ACTIVITY.
The entries below contain a line with "def meets (ins" and a line with "(∀ c ∈ i.warp.colls, c.pc". Quote exactly those two lines and all lines between them.

(Beginning of DATA FOR THE TASK)

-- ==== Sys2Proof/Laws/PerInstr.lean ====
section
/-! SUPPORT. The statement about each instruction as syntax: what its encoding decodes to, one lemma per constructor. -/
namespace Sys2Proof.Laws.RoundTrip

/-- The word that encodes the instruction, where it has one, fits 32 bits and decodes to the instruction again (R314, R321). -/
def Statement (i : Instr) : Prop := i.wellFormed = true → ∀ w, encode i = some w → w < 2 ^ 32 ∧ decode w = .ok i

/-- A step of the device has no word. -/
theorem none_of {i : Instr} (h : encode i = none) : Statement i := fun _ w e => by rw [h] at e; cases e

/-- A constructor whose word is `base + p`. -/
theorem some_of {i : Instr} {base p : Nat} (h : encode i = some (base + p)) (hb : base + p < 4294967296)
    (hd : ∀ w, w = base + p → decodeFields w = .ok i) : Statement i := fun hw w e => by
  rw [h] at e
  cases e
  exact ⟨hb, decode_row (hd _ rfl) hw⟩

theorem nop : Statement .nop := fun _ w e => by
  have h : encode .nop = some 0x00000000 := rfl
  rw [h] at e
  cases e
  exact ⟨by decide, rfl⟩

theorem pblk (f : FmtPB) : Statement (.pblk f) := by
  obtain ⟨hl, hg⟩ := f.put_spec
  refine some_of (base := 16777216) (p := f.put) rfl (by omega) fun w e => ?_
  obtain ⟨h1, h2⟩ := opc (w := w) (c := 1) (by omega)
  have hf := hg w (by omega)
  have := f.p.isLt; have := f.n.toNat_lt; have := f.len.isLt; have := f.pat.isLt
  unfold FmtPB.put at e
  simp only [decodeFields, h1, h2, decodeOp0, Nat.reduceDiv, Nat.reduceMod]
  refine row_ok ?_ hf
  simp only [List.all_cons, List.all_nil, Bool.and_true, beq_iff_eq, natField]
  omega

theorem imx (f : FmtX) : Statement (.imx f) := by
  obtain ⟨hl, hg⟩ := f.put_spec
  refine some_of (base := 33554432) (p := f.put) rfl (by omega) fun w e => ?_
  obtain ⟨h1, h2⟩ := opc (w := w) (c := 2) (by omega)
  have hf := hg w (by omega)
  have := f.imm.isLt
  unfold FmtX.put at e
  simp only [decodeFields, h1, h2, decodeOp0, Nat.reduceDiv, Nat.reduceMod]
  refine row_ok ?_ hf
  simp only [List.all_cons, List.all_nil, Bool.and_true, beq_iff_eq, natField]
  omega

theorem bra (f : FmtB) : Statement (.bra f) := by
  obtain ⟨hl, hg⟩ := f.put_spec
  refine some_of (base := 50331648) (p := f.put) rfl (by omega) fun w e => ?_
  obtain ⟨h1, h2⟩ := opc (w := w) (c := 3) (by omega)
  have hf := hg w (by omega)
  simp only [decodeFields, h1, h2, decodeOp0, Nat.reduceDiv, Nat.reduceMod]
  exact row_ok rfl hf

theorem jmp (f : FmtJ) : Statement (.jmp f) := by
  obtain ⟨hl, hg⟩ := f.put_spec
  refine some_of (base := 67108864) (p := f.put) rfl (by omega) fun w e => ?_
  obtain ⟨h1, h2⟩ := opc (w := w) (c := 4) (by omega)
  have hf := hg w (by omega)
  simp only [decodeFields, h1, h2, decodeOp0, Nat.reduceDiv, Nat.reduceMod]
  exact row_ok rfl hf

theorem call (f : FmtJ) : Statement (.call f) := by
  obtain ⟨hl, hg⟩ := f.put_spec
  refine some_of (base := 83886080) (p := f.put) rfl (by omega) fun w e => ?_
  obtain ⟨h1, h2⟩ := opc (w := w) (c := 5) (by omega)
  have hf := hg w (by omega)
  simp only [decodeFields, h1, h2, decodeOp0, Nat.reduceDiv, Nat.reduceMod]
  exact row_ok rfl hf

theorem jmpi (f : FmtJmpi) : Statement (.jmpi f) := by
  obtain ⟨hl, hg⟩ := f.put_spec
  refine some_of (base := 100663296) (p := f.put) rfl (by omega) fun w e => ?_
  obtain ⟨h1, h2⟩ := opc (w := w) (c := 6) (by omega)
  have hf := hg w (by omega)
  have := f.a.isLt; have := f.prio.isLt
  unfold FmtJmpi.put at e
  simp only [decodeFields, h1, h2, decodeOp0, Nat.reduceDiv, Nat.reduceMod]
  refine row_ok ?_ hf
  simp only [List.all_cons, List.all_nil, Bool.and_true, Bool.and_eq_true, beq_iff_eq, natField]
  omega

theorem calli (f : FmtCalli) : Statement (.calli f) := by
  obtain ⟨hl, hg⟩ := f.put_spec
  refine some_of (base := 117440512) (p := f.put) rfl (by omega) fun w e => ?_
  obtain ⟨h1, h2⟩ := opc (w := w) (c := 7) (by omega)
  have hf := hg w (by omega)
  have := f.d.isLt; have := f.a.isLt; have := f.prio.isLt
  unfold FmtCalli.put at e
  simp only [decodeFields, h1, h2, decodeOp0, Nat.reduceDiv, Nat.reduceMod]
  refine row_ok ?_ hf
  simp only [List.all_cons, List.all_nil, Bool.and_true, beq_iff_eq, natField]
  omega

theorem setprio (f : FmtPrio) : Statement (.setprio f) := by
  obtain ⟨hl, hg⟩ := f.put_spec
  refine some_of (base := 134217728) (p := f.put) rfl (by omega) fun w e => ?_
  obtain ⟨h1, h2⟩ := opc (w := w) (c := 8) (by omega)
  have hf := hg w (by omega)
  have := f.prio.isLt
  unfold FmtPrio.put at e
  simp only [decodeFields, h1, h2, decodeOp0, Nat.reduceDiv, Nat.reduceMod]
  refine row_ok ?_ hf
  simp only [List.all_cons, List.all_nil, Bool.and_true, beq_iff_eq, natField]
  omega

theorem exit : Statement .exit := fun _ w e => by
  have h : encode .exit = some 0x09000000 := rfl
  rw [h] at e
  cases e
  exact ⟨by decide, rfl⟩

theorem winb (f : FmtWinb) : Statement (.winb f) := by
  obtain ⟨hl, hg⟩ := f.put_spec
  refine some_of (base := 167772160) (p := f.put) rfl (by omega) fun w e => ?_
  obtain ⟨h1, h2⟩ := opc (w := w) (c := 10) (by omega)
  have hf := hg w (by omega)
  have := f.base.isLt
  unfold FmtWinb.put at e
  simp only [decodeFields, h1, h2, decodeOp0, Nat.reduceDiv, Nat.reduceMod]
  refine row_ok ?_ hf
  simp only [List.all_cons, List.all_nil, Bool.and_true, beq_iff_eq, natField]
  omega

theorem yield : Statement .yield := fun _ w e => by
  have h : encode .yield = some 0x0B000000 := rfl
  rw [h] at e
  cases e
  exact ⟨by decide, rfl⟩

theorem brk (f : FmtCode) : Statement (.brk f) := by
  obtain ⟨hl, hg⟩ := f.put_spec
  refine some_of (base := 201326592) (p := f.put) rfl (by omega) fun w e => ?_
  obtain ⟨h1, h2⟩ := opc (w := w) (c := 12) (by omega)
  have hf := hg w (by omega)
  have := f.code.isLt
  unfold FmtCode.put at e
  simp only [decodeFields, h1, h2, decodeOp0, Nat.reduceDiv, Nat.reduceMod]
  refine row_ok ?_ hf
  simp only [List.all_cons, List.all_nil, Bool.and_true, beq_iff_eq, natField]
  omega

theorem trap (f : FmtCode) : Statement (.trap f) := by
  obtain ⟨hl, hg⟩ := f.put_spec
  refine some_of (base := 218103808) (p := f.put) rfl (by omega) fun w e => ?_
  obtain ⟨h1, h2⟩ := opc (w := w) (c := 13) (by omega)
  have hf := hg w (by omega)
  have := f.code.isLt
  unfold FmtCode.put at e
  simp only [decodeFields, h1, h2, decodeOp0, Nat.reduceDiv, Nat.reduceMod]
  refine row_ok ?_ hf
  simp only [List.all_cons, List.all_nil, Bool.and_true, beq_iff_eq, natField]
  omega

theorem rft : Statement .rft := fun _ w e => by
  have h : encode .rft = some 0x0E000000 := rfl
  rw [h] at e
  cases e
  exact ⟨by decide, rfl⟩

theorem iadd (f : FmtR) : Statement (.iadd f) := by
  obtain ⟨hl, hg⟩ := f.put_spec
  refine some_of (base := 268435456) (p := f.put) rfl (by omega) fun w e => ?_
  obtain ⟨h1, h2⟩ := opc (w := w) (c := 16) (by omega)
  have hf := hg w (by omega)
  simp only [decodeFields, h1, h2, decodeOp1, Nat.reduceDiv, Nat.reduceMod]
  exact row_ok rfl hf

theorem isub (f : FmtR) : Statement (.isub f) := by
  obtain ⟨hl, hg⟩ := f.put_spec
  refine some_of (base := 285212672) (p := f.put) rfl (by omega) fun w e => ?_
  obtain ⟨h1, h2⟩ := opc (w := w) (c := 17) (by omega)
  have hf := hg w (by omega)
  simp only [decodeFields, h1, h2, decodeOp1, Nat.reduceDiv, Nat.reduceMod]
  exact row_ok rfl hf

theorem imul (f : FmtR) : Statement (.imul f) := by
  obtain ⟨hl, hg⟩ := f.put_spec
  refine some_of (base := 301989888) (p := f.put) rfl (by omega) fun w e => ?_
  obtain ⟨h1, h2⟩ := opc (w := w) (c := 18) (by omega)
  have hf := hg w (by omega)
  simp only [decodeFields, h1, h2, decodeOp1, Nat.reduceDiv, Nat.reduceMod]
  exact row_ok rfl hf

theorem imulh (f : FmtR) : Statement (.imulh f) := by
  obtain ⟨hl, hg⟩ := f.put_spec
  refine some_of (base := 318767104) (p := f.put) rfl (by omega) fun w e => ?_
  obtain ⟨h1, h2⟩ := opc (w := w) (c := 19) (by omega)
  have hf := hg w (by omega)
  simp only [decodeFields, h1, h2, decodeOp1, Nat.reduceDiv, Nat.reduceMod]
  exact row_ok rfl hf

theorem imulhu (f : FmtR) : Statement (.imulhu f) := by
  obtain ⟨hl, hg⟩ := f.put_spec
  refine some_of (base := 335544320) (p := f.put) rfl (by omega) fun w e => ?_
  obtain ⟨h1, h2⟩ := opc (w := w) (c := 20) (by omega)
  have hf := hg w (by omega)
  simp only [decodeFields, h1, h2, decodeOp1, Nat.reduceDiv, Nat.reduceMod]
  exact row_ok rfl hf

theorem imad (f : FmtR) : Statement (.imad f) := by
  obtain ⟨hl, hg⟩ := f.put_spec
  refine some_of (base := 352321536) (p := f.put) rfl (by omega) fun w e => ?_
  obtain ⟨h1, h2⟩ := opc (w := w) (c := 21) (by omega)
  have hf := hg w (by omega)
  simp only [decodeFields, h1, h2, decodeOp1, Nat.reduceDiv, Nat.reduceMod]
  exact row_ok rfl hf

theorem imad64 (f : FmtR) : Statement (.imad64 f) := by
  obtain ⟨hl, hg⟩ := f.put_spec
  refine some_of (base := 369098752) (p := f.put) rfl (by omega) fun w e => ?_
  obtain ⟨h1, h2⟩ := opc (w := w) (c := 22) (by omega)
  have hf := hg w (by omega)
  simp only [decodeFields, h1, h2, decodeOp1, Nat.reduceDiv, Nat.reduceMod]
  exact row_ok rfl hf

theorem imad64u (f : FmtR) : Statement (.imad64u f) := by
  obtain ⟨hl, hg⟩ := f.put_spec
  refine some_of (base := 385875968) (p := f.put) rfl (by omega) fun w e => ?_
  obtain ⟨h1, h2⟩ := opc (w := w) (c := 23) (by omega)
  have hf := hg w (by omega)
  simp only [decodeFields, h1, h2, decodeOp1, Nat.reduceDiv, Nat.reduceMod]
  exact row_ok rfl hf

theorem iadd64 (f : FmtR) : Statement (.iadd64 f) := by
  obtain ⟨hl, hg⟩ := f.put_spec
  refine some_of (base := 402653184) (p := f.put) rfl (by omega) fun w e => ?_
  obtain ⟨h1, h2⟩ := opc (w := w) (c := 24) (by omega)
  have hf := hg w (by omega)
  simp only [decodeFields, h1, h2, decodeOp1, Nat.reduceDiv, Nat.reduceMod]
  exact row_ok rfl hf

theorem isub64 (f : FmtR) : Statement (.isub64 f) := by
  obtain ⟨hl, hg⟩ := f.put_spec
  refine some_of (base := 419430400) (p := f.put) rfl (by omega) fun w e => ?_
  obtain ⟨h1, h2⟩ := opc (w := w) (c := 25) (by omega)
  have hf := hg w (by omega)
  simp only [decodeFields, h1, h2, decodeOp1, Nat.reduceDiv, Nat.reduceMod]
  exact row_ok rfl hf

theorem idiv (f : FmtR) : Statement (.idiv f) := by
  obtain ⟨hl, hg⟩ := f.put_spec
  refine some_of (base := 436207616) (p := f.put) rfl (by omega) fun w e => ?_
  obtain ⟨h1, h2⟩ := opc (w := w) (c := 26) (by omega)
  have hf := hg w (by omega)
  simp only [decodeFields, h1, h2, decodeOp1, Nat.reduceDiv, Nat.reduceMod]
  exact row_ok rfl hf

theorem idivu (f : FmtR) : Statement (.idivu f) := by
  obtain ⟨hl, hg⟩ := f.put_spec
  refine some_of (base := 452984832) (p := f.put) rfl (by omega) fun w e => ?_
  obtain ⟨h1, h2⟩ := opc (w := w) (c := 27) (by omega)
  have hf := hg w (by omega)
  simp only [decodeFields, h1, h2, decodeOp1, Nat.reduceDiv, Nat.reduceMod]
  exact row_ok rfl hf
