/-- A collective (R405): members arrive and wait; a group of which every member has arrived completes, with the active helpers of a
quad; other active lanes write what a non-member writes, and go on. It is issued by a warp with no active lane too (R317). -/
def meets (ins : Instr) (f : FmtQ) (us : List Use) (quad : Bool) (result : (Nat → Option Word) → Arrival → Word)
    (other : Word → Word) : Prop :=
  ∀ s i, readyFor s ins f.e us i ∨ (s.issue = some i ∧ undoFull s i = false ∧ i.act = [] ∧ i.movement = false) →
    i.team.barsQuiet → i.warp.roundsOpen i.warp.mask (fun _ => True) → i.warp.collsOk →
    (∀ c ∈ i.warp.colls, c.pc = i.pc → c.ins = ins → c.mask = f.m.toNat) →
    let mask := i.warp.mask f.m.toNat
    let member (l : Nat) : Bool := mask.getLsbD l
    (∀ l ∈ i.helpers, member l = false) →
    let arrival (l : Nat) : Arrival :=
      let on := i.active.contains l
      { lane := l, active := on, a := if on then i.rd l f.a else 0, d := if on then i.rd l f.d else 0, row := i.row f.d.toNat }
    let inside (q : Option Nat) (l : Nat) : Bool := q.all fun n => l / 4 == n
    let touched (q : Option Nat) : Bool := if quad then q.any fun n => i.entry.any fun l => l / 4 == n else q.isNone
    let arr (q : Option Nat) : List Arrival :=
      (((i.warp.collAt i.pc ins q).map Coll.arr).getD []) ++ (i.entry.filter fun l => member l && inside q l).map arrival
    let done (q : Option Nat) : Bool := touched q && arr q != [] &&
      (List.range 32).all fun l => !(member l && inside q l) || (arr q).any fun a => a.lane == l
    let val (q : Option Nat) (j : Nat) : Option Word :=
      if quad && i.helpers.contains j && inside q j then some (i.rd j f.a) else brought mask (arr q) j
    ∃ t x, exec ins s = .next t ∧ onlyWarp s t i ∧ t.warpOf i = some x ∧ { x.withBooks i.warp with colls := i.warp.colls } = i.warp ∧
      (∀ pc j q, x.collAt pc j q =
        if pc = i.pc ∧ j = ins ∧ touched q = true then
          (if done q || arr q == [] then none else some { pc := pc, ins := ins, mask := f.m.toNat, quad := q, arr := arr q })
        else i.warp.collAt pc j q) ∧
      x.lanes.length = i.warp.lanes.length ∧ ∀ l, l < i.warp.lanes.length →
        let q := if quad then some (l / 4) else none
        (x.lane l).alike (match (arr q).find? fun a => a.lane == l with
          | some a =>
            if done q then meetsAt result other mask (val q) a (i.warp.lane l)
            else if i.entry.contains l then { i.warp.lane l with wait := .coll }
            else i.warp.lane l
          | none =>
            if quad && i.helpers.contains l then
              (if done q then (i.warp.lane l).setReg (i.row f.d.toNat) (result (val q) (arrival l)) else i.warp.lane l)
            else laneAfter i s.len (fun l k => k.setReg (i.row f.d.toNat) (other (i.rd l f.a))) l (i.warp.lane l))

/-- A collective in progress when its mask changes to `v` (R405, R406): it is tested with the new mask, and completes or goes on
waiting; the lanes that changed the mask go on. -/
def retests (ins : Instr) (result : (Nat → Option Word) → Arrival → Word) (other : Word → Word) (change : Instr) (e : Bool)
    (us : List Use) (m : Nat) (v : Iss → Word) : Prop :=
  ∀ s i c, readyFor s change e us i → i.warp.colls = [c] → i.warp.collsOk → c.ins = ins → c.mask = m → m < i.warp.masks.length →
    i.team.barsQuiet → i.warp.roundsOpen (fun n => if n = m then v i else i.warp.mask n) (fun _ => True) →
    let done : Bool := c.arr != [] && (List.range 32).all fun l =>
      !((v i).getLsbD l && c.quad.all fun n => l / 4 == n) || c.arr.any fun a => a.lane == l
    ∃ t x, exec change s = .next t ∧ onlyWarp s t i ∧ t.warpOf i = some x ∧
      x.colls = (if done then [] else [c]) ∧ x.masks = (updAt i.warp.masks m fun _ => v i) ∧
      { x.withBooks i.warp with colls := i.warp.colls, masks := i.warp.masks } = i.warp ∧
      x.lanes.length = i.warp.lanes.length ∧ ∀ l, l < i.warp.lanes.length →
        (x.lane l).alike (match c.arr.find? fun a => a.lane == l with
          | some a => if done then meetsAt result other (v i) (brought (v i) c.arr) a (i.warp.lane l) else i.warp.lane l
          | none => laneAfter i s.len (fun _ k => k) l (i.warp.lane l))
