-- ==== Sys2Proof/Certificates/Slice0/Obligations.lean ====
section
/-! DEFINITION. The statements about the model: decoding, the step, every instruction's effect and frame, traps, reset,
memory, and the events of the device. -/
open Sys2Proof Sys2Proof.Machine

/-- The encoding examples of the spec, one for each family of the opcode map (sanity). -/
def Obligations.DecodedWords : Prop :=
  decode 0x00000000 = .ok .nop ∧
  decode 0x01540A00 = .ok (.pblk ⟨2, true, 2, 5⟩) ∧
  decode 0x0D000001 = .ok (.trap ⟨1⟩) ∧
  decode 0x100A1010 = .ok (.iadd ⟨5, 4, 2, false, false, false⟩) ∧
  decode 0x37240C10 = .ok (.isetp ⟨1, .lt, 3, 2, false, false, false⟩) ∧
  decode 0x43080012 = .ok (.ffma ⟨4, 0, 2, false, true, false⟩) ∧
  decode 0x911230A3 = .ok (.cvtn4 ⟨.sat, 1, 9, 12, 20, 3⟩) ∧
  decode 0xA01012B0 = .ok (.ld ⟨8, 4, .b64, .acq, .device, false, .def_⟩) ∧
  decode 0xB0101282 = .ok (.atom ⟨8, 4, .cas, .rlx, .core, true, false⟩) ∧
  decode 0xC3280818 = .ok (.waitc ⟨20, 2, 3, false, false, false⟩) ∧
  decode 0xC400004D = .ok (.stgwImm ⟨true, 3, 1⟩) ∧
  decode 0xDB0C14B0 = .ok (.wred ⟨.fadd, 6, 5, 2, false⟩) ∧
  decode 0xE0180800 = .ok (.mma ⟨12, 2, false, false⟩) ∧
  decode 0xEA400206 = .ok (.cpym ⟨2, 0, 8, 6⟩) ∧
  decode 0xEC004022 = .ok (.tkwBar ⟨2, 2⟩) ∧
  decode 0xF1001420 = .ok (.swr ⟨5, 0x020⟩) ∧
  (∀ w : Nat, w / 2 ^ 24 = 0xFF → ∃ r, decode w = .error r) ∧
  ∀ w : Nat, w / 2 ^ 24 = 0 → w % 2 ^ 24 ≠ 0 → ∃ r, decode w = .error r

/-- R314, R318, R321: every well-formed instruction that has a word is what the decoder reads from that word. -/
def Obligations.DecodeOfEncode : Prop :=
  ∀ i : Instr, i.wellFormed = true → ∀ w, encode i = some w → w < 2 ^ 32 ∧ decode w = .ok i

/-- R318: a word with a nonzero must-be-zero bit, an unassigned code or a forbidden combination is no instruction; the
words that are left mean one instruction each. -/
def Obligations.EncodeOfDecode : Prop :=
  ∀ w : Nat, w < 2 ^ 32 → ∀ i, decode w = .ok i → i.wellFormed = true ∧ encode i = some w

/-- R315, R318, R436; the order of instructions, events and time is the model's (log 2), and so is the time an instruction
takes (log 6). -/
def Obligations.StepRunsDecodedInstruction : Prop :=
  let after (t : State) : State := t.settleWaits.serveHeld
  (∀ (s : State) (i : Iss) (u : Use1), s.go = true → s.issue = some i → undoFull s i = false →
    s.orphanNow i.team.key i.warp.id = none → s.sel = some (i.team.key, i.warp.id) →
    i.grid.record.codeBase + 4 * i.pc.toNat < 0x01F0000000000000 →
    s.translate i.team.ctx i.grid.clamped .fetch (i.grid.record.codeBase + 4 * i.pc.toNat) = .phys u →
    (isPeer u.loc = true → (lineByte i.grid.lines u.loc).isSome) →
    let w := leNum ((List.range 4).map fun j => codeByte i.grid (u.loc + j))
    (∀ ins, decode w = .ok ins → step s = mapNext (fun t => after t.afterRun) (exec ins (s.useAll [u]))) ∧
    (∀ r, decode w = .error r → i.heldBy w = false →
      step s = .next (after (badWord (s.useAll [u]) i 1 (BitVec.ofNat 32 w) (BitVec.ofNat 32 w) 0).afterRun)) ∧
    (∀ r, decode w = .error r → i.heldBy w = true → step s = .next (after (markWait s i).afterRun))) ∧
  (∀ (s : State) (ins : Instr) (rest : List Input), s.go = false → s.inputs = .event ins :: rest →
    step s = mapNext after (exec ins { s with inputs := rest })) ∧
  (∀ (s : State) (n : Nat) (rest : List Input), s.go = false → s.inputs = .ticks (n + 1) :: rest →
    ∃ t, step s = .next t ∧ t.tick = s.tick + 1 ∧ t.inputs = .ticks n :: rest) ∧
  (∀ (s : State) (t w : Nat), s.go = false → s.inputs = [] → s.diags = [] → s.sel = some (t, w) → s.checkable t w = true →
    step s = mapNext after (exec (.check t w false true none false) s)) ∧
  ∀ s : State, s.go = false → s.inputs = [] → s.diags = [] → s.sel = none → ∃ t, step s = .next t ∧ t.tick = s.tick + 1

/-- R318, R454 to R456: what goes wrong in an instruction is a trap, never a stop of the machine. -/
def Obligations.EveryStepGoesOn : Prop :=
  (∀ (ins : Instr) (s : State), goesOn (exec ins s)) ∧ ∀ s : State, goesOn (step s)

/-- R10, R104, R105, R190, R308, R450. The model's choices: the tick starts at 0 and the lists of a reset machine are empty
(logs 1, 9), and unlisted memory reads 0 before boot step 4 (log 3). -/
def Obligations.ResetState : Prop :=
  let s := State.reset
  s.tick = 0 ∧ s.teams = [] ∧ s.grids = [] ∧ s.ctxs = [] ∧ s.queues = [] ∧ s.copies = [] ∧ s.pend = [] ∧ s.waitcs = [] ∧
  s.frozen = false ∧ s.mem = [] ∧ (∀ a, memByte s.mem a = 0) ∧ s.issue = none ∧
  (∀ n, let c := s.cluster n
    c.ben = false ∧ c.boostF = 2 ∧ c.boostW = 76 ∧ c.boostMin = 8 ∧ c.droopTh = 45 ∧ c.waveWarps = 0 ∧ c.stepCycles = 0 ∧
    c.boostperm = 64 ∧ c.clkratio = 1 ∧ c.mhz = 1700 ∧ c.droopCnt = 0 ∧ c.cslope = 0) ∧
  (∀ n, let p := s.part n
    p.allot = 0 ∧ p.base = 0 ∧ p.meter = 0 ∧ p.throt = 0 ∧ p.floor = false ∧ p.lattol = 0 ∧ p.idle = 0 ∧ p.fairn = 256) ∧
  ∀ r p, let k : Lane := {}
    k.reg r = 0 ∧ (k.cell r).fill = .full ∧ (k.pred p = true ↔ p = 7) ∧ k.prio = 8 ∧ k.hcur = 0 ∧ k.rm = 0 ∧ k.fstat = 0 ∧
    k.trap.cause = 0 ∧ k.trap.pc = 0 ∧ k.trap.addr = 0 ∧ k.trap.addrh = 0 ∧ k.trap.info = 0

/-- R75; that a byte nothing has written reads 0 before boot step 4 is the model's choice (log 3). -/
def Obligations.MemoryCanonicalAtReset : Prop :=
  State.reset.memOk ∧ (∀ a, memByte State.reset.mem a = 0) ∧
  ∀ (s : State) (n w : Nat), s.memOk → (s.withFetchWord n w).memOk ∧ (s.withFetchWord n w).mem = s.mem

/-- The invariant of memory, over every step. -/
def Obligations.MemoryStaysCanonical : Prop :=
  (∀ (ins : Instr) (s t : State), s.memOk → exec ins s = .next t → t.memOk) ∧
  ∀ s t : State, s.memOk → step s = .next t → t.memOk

(End of DATA FOR THE TASK)

COMPLETED EXERCISE.
def meets (ins : Instr) (f : FmtQ) (us : List Use) (quad : Bool) (result : (Nat → Option Word) → Arrival → Word)
    (other : Word → Word) : Prop :=
  ∀ s i, readyFor s ins f.e us i ∨ (s.issue = some i ∧ undoFull s i = false ∧ i.act = [] ∧ i.movement = false) →
    i.team.barsQuiet → i.warp.roundsOpen i.warp.mask (fun _ => True) → i.warp.collsOk →
    (∀ c ∈ i.warp.colls, c.pc = i.pc → c.ins = ins → c.mask = f.m.toNat) →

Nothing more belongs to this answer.